If he didn’t have a good handle on his own private life, how could he think that he was ready for a relationship with PJ? With his boss, of all people?
I love you, his note had said. We can work it out.
PJ had avoided examining her feelings, and she knew it wasn’t the time. But she couldn’t pull herself away from thinking about how she felt toward him. Physical attraction, yes. She could acknowledge that much, although it surprised her. He certainly wasn’t a conventional sex object.
Friendship and a respect for his professional abilities, definitely.

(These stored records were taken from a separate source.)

-- ==== Sys2Proof/Certificates/Slice0/Obligations.lean ====
section
/-!
DEFINITION. The statements for the provers, each with the rule of spec/ it formalises.
-/

open Sys2Proof Sys2Proof.Machine

/-! ### Reset, parameters, invariant -/

/-- R230: the values the spec states for reset, in `State.reset` and after a reset in any state, faulted or busy. That the parameters
and the inputs still to come stay is the model's reading (log entries 5 and 10). `ACTIVE_VARIANT` and `PULSE_BUF` have "no value"
there; what the model holds in them (log entry 1) is not stated. -/
def Obligations.ResetLeavesTheStatedValues : Prop :=
  (∀ (s : State) (rest : List Input), s.inputs = .reset :: rest →
    ∃ t, step s = .next t ∧ t.cfg = s.cfg ∧ t.inputs = rest) ∧
  (∀ t : State, (t = State.reset ∨ ∃ s rest, s.inputs = .reset :: rest ∧ step s = .next t) →
    t.initialised = false ∧ t.repeating = false ∧ t.setupDone = false ∧ t.nextFireAt = 0 ∧ t.jitterIndex = 0 ∧
      t.faultCause = 0 ∧ t.txBusy = false ∧ t.txVariant = none ∧ t.txSnapshot = none ∧ t.trace = [])

/-- R35 at reset, whatever the OPEN parameters are (their form is log entry 6) and whatever the outside world does next (R7, R231). -/
def Obligations.ResetMeetsTheInvariant : Prop :=
  Config.default.wf ∧ StateInv State.reset ∧ ∀ (c : Config) (rest : List Input), c.wf → StateInv (State.resetWith c rest)

/-- R35: every step, of any agent, keeps the invariant. -/
def Obligations.StepKeepsTheInvariant : Prop :=
  ∀ s t : State, StateInv s → step s = .next t → StateInv t

/-- R35: what holds in every reachable state, for every admissible configuration and every behaviour of the outside world. -/
def Obligations.ReachableStatesMeetTheInvariant : Prop :=
  ∀ (c : Config) (inputs : List Input) (n : Nat) (t : State), c.wf →
    core.run n (State.resetWith c inputs) = .next t → StateInv t

/-- R38: the parameters are not state; no step changes them. That State carries them is the model's choice (log entry 5). -/
def Obligations.NoStepChangesTheConfiguration : Prop :=
  ∀ s t : State, step s = .next t → t.cfg = s.cfg

/-! ### Encoding -/

/-- R70 to R76: decoding the frame of a well-formed command gives the command back, under every admissible configuration. -/
def Obligations.DecodeOfEncodeIsTheCommand : Prop :=
  ∀ (c : Config) (i : Instr), c.wf → i.wellFormed = true → decode c (encode c i) = .ok i

/-- R75, R76: a frame the decoder accepts is a well-formed command's one frame; "A frame that decodes cleanly never produces
`ID_LENGTH_MISMATCH`". -/
def Obligations.AcceptedFramesAreCanonical : Prop :=
  ∀ (c : Config) (f : Frame) (i : Instr), decode c f = .ok i → i.wellFormed = true ∧ encode c i = f

/-- R71, R72, R74: frames written out byte by byte from the spec's encoding (95_test_vectors.md DEC10 to DEC16, P1). -/
def Obligations.WrittenOutFramesDecode : Prop :=
  decodeBytes Config.default [0x08, 0x01, 0, 0, 0, 0, 0, 0, 0, 0, 0, 0, 0xFF, 0xFF, 0xFF, 0xFF] = .ok (.tick .alt 0xFFFFFFFF) ∧
  decodeBytes Config.default [0x08, 0x00, 0, 0, 0, 0, 0, 0, 0, 0, 0, 0, 0x78, 0x56, 0x34, 0x12] = .ok (.tick .std 0x12345678) ∧
  decodeBytes Config.default [0x01, 0x01, 0x1F, 0xFC, 0x8F, 0x03, 0xF0, 0x01, 0xF8, 0x1F, 0x00, 0, 0, 0, 0, 0] =
    .ok (.init .alt [0x1F, 0xFC, 0x8F, 0x03, 0xF0, 0x01, 0xF8, 0x1F, 0x00]) ∧
  decodeBytes Config.default [0x06, 0x00, 0xA5, 0, 0, 0, 0, 0x01, 0, 0, 0, 0, 0, 0, 0, 0] =
    .ok (.updateData .std [0xA5, 0, 0, 0, 0, 0x01]) ∧
  decodeBytes Config.default [0x07, 0x01, 0, 0, 0, 0, 0, 0, 0, 0, 0, 0, 0, 0, 0, 0] = .ok (.transmitOnce .alt) ∧
  decodeBytes Config.default [0x02, 0, 0, 0, 0, 0, 0, 0, 0, 0, 0, 0, 0, 0, 0, 0] = .ok .enable ∧
  decodeBytes Config.default [0x05, 0, 0, 0, 0, 0, 0, 0, 0, 0, 0, 0, 0, 0, 0, 0] = .ok .stopRepeating

/-- R77: exactly opcodes 0x00 and 0x09 to 0xFF are reserved, and a frame with one faults before any other check. -/
def Obligations.ReservedOpcodesFault : Prop :=
  ∀ (c : Config) (f : Frame), decode c f = .error .reservedCommand ↔ (f.op.toNat = 0 ∨ 9 ≤ f.op.toNat)

/-- R73: the selector codes, by default and as parameters; any other selector faults in exactly the commands that use `VAR`. -/
def Obligations.ReservedSelectorsFault : Prop :=
  (∀ c : Config, c.wf → ∀ v, c.variantOf (c.codeOf v) = some v) ∧
  Config.default.variantOf 0x00 = some .std ∧ Config.default.variantOf 0x01 = some .alt ∧
  (∀ b : Byte, 2 ≤ b.toNat → Config.default.variantOf b = none) ∧
  (∀ (c : Config) (f : Frame), decode c f = .error .badVariant ↔
    (f.op = 0x01 ∨ f.op = 0x06 ∨ f.op = 0x07 ∨ f.op = 0x08) ∧ f.var ≠ c.codeStd ∧ f.var ≠ c.codeAlt)

/-- R75: every byte outside the command's used fields is 0 in an accepted frame, and a frame that names a command with a nonzero
byte outside them faults. -/
def Obligations.NonzeroReservedBytesFault : Prop :=
  (∀ (c : Config) (f : Frame) (i : Instr), decode c f = .ok i → ∀ k, k < 16 → usesByte i k = false → f.byte k = 0) ∧
  (∀ (c : Config) (f : Frame) (i : Instr), c.wf → i.wellFormed = true →
    (∀ k, k < 16 → usesByte i k = true → f.byte k = (encode c i).byte k) →
    (∃ k, k < 16 ∧ usesByte i k = false ∧ f.byte k ≠ 0) → decode c f = .error .reservedField)

/-- R72: the timestamp of an accepted TICK frame is its `NOW` field read little-endian, unsigned, with no extension; with the
rule's example. -/
def Obligations.TimestampFieldIsLittleEndian : Prop :=
  (∀ (c : Config) (f : Frame) (v : Variant) (now : Time), decode c f = .ok (.tick v now) →
    now.toNat = (f.byte 12).toNat + 256 * (f.byte 13).toNat + 65536 * (f.byte 14).toNat + 16777216 * (f.byte 15).toNat) ∧
  decodeBytes Config.default [0x08, 0x01, 0, 0, 0, 0, 0, 0, 0, 0, 0, 0, 0xE8, 0x03, 0x00, 0x00] = .ok (.tick .alt 1000)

What else was lurking in the lesser-traveled pathways of her heart? Perhaps she could sort things out during a leisurely bath, with a puffy inflated pillow to rest her weary head on and cucumber slices working magic on the shadowy wrinkles under her eyes. But right then the voice of her deeper emotions was drowned out by the stress and jangled nerves resulting from multiple deaths impacting her life.
Bam! Mike Wolf’s wife dies. She was practically a vegetable, but it counts anyway. Whack! Rick meets a horrible end. Pow! A little girl crushed by Schultz ‘s car. Her parents stolid for the cameras, despairing in private. And then Rheinhardt. The cold-blooded assassination of a man I’d only met twice but was part of the law enforcement family. Deaths in the family, all of them.

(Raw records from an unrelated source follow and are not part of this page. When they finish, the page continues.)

-- ==== Sys2Proof/Laws/Decode.lean ====
section
/-!
SUPPORT. The opcode map read both ways, the bytes of a frame, and when the reserved bytes are clear.
-/

namespace Sys2Proof

theorem Opcode.ofByte_code (o : Opcode) : Opcode.ofByte o.code = some o := by cases o <;> decide

theorem Opcode.code_of_ofByte {b : Byte} {o : Opcode} (h : Opcode.ofByte b = some o) : b = o.code := by
  have := List.find?_some h
  exact (by simpa using this : o.code = b).symm

/-- "`op ∉ {0x01, …, 0x08}`" (R76). -/
theorem Opcode.ofByte_eq_none_iff (b : Byte) : Opcode.ofByte b = none ↔ (b.toNat = 0 ∨ 9 ≤ b.toNat) := by
  revert b
  decide

theorem Frame.reservedClear_iff (f : Frame) (used : List Nat) :
    f.reservedClear used = true ↔ ∀ i, i < 16 → i ∉ used → f.byte i = 0 := by
  simp only [Frame.reservedClear, List.all_eq_true, List.mem_range, Bool.or_eq_true, List.contains_iff_mem, beq_iff_eq]
  exact ⟨fun h i hi hu => (h i hi).resolve_left hu, fun h i hi => by
    by_cases hu : i ∈ used
    · exact .inl hu
    · exact .inr (h i hi hu)⟩

theorem decodeFields_ok {o : Opcode} {v : Variant} {used : List Nat} {f : Frame} {i : Instr}
    (h : decodeFields o v used f = .ok i) : f.reservedClear used = true ∧ i = o.command v f := by
  unfold decodeFields at h
  split at h
  · cases h
    exact ⟨‹_›, rfl⟩
  · cases h

/-- What an accepted frame is (R76). -/
theorem decode_ok {c : Config} {f : Frame} {i : Instr} (h : decode c f = .ok i) :
    ∃ o : Opcode, f.op = o.code ∧
      ((o.usesVar = true ∧ ∃ v, c.variantOf f.var = some v ∧ f.reservedClear (0 :: 1 :: o.operandBytes v) = true ∧
          i = o.command v f) ∨
        (o.usesVar = false ∧ f.reservedClear [0] = true ∧ i = o.command .std f)) := by
  unfold decode at h
  split at h
  · cases h
  · next o ho =>
    refine ⟨o, Opcode.code_of_ofByte ho, ?_⟩
    split at h
    · next hv =>
      split at h
      · cases h
      · next v hvar =>
        obtain ⟨h1, h2⟩ := decodeFields_ok h
        exact .inl ⟨hv, v, hvar, h1, h2⟩
    · next hv =>
      obtain ⟨h1, h2⟩ := decodeFields_ok h
      exact .inr ⟨by simpa using hv, h1, h2⟩

/-- A timestamp field in natural numbers: nothing is lost in 32 bits (R72). -/
theorem Frame.nowField_toNat (f : Frame) : f.nowField.toNat =
    f.now0.toNat + 256 * f.now1.toNat + 65536 * f.now2.toNat + 16777216 * f.now3.toNat := by
  have h0 := f.now0.isLt
  have h1 := f.now1.isLt
  have h2 := f.now2.isLt
  have h3 := f.now3.isLt
  simp only [Frame.nowField, BitVec.toNat_ofNat]
  omega

theorem byteOf_toNat (w k : Nat) : (byteOf w k).toNat = w / 2 ^ (8 * k) % 256 := by simp [byteOf]

@[simp] theorem byteOf_zero (k : Nat) : byteOf 0 k = 0 := by simp [byteOf]

/-- The four bytes of a timestamp make it up again (R72). -/
theorem timestamp_of_bytes (now : Time) :
    (byteOf now.toNat 0).toNat + 256 * (byteOf now.toNat 1).toNat + 65536 * (byteOf now.toNat 2).toNat +
      16777216 * (byteOf now.toNat 3).toNat = now.toNat := by
  have := now.isLt
  simp only [byteOf_toNat]
  omega

end Sys2Proof
end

PJ shook her head to get her spinning thoughts in order. Then she noticed that Dav
e and Anita were staring at her expectantly. She must have missed something, a joke perhaps. She decided to bluff it out.
“Enough of that,” she said, as much to herself as to them, tapping the pencil on the desk with what she hoped was authority. “What do you think of the possibility of two killers? Or that Ginger was a man, and Rick Schultz went to the apartment for a homosexual contact?”
“Whoa, boss,” said David. “Where’s that coming from?”
She explained her theory that Rick would have to be overpowered in some fashion—by his sexual urge, or by force. He was—had been—tall and muscular, a formidable man, as Schultz had been in his youth. In Schultz’s case, there was a soft roundness where there used to be well-developed muscle, but Rick had gotten himself in shape in prison. It had been confirmed that he had been on a serious fitness and weight lifting regimen. If Ginger was a woman, she’d have to be specially trained, carry a weapon, be lucky, or all three.
Dave shook his head. “I just can’t see that,” he said. “You’re forgetting that Rick was already impaired by alcohol. Wouldn’t that make him an easier target? What about the good old-fashioned method of taking someone by surprise? He could have been jumped the minute he opened the door, when he was busy thinking about doing some jumping of his own.”
PJ scowled, but she knew he was right. They just didn’t have enough information to go on. “Damn!” she said. “Everything on this case seems so slippery. We could sit here all day and jabber about it. I don’t know about you two, but I need to get out and do something.”